== PROVIDED RECORDS ==
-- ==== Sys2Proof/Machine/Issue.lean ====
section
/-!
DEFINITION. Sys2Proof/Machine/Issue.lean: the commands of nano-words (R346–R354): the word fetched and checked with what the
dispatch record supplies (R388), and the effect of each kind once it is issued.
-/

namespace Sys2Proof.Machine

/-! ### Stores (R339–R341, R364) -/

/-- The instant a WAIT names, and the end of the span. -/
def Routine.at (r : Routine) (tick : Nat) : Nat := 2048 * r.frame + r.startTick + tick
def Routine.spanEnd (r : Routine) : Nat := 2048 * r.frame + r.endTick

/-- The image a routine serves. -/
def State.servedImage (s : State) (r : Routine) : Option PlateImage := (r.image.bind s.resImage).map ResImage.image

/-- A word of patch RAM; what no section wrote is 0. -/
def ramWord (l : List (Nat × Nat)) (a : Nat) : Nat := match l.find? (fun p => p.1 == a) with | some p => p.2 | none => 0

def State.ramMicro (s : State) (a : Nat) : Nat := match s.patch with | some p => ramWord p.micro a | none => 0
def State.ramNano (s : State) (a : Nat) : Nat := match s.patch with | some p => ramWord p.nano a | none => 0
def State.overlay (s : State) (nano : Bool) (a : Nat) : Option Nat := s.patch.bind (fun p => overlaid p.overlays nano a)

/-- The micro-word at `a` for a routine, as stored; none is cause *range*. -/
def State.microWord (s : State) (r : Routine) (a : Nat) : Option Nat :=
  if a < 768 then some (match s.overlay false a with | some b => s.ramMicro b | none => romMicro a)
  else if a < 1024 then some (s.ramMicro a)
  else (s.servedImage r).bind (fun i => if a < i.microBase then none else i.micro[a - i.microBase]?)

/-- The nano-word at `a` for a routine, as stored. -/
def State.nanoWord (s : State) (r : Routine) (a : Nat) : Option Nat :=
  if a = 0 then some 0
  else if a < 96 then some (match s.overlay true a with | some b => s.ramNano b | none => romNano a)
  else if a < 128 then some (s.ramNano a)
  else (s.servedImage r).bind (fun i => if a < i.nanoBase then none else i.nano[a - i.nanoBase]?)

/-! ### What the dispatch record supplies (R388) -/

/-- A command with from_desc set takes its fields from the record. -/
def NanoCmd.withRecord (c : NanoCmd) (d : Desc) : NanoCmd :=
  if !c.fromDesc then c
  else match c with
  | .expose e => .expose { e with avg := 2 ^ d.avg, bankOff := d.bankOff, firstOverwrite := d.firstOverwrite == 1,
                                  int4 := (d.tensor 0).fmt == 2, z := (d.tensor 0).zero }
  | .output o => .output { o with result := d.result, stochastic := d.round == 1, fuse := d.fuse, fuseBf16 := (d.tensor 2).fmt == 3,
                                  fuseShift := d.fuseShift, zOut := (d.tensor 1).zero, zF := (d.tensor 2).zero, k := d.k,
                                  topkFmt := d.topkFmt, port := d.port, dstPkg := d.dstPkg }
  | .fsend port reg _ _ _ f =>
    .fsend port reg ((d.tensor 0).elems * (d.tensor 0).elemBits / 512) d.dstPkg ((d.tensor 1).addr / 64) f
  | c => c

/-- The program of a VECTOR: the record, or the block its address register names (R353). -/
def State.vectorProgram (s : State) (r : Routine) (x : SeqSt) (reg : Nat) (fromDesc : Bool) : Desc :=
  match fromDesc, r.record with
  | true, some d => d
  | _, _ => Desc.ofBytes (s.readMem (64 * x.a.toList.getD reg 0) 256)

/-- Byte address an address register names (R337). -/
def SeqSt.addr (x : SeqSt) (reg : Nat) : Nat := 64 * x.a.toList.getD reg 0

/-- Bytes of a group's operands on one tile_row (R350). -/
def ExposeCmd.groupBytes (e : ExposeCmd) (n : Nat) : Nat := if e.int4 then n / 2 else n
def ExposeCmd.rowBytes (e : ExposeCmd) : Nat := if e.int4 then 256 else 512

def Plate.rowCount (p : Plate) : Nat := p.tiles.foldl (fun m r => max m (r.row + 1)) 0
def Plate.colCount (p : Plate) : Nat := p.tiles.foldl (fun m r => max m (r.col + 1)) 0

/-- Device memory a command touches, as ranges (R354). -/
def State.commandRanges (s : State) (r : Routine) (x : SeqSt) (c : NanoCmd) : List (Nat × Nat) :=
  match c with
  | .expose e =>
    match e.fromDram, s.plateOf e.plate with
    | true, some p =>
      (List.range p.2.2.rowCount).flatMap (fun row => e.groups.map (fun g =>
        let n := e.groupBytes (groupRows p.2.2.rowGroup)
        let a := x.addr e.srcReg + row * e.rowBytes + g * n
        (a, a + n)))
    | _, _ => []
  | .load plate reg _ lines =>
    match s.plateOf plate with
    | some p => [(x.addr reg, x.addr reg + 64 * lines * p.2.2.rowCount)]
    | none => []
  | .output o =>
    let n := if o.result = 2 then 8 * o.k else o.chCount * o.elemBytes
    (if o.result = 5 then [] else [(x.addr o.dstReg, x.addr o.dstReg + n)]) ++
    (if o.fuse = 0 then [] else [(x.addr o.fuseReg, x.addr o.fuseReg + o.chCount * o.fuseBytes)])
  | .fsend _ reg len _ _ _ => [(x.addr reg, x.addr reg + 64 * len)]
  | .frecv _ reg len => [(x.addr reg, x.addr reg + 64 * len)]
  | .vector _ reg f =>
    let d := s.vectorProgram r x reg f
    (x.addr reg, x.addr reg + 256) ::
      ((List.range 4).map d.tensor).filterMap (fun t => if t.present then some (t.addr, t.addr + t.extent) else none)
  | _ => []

== WHAT NEEDS TO BE DONE ==
Every record must be returned exactly.

== EXERCISE SOLUTION ==
-- ==== Sys2Proof/Machine/Issue.lean ====
section
/-!
DEFINITION. Sys2Proof/Machine/Issue.lean: the commands of nano-words (R346–R354): the word fetched and checked with what the
dispatch record supplies (R388), and the effect of each kind once it is issued.
-/

namespace Sys2Proof.Machine

/-! ### Stores (R339–R341, R364) -/

/-- The instant a WAIT names, and the end of the span. -/
def Routine.at (r : Routine) (tick : Nat) : Nat := 2048 * r.frame + r.startTick + tick
def Routine.spanEnd (r : Routine) : Nat := 2048 * r.frame + r.endTick

/-- The image a routine serves. -/
def State.servedImage (s : State) (r : Routine) : Option PlateImage := (r.image.bind s.resImage).map ResImage.image

/-- A word of patch RAM; what no section wrote is 0. -/
def ramWord (l : List (Nat × Nat)) (a : Nat) : Nat := match l.find? (fun p => p.1 == a) with | some p => p.2 | none => 0

def State.ramMicro (s : State) (a : Nat) : Nat := match s.patch with | some p => ramWord p.micro a | none => 0
def State.ramNano (s : State) (a : Nat) : Nat := match s.patch with | some p => ramWord p.nano a | none => 0
def State.overlay (s : State) (nano : Bool) (a : Nat) : Option Nat := s.patch.bind (fun p => overlaid p.overlays nano a)

/-- The micro-word at `a` for a routine, as stored; none is cause *range*. -/
def State.microWord (s : State) (r : Routine) (a : Nat) : Option Nat :=
  if a < 768 then some (match s.overlay false a with | some b => s.ramMicro b | none => romMicro a)
  else if a < 1024 then some (s.ramMicro a)
  else (s.servedImage r).bind (fun i => if a < i.microBase then none else i.micro[a - i.microBase]?)

/-- The nano-word at `a` for a routine, as stored. -/
def State.nanoWord (s : State) (r : Routine) (a : Nat) : Option Nat :=
  if a = 0 then some 0
  else if a < 96 then some (match s.overlay true a with | some b => s.ramNano b | none => romNano a)
  else if a < 128 then some (s.ramNano a)
  else (s.servedImage r).bind (fun i => if a < i.nanoBase then none else i.nano[a - i.nanoBase]?)

/-! ### What the dispatch record supplies (R388) -/

/-- A command with from_desc set takes its fields from the record. -/
def NanoCmd.withRecord (c : NanoCmd) (d : Desc) : NanoCmd :=
  if !c.fromDesc then c
  else match c with
  | .expose e => .expose { e with avg := 2 ^ d.avg, bankOff := d.bankOff, firstOverwrite := d.firstOverwrite == 1,
                                  int4 := (d.tensor 0).fmt == 2, z := (d.tensor 0).zero }
  | .output o => .output { o with result := d.result, stochastic := d.round == 1, fuse := d.fuse, fuseBf16 := (d.tensor 2).fmt == 3,
                                  fuseShift := d.fuseShift, zOut := (d.tensor 1).zero, zF := (d.tensor 2).zero, k := d.k,
                                  topkFmt := d.topkFmt, port := d.port, dstPkg := d.dstPkg }
  | .fsend port reg _ _ _ f =>
    .fsend port reg ((d.tensor 0).elems * (d.tensor 0).elemBits / 512) d.dstPkg ((d.tensor 1).addr / 64) f
  | c => c

/-- The program of a VECTOR: the record, or the block its address register names (R353). -/
def State.vectorProgram (s : State) (r : Routine) (x : SeqSt) (reg : Nat) (fromDesc : Bool) : Desc :=
  match fromDesc, r.record with
  | true, some d => d
  | _, _ => Desc.ofBytes (s.readMem (64 * x.a.toList.getD reg 0) 256)

/-- Byte address an address register names (R337). -/
def SeqSt.addr (x : SeqSt) (reg : Nat) : Nat := 64 * x.a.toList.getD reg 0

/-- Bytes of a group's operands on one tile_row (R350). -/
def ExposeCmd.groupBytes (e : ExposeCmd) (n : Nat) : Nat := if e.int4 then n / 2 else n
def ExposeCmd.rowBytes (e : ExposeCmd) : Nat := if e.int4 then 256 else 512

def Plate.rowCount (p : Plate) : Nat := p.tiles.foldl (fun m r => max m (r.row + 1)) 0
def Plate.colCount (p : Plate) : Nat := p.tiles.foldl (fun m r => max m (r.col + 1)) 0

/-- Device memory a command touches, as ranges (R354). -/
def State.commandRanges (s : State) (r : Routine) (x : SeqSt) (c : NanoCmd) : List (Nat × Nat) :=
  match c with
  | .expose e =>
    match e.fromDram, s.plateOf e.plate with
    | true, some p =>
      (List.range p.2.2.rowCount).flatMap (fun row => e.groups.map (fun g =>
        let n := e.groupBytes (groupRows p.2.2.rowGroup)
        let a := x.addr e.srcReg + row * e.rowBytes + g * n
        (a, a + n)))
    | _, _ => []
  | .load plate reg _ lines =>
    match s.plateOf plate with
    | some p => [(x.addr reg, x.addr reg + 64 * lines * p.2.2.rowCount)]
    | none => []
  | .output o =>
    let n := if o.result = 2 then 8 * o.k else o.chCount * o.elemBytes
    (if o.result = 5 then [] else [(x.addr o.dstReg, x.addr o.dstReg + n)]) ++
    (if o.fuse = 0 then [] else [(x.addr o.fuseReg, x.addr o.fuseReg + o.chCount * o.fuseBytes)])
  | .fsend _ reg len _ _ _ => [(x.addr reg, x.addr reg + 64 * len)]
  | .frecv _ reg len => [(x.addr reg, x.addr reg + 64 * len)]
  | .vector _ reg f =>
    let d := s.vectorProgram r x reg f
    (x.addr reg, x.addr reg + 256) ::
      ((List.range 4).map d.tensor).filterMap (fun t => if t.present then some (t.addr, t.addr + t.extent) else none)
  | _ => []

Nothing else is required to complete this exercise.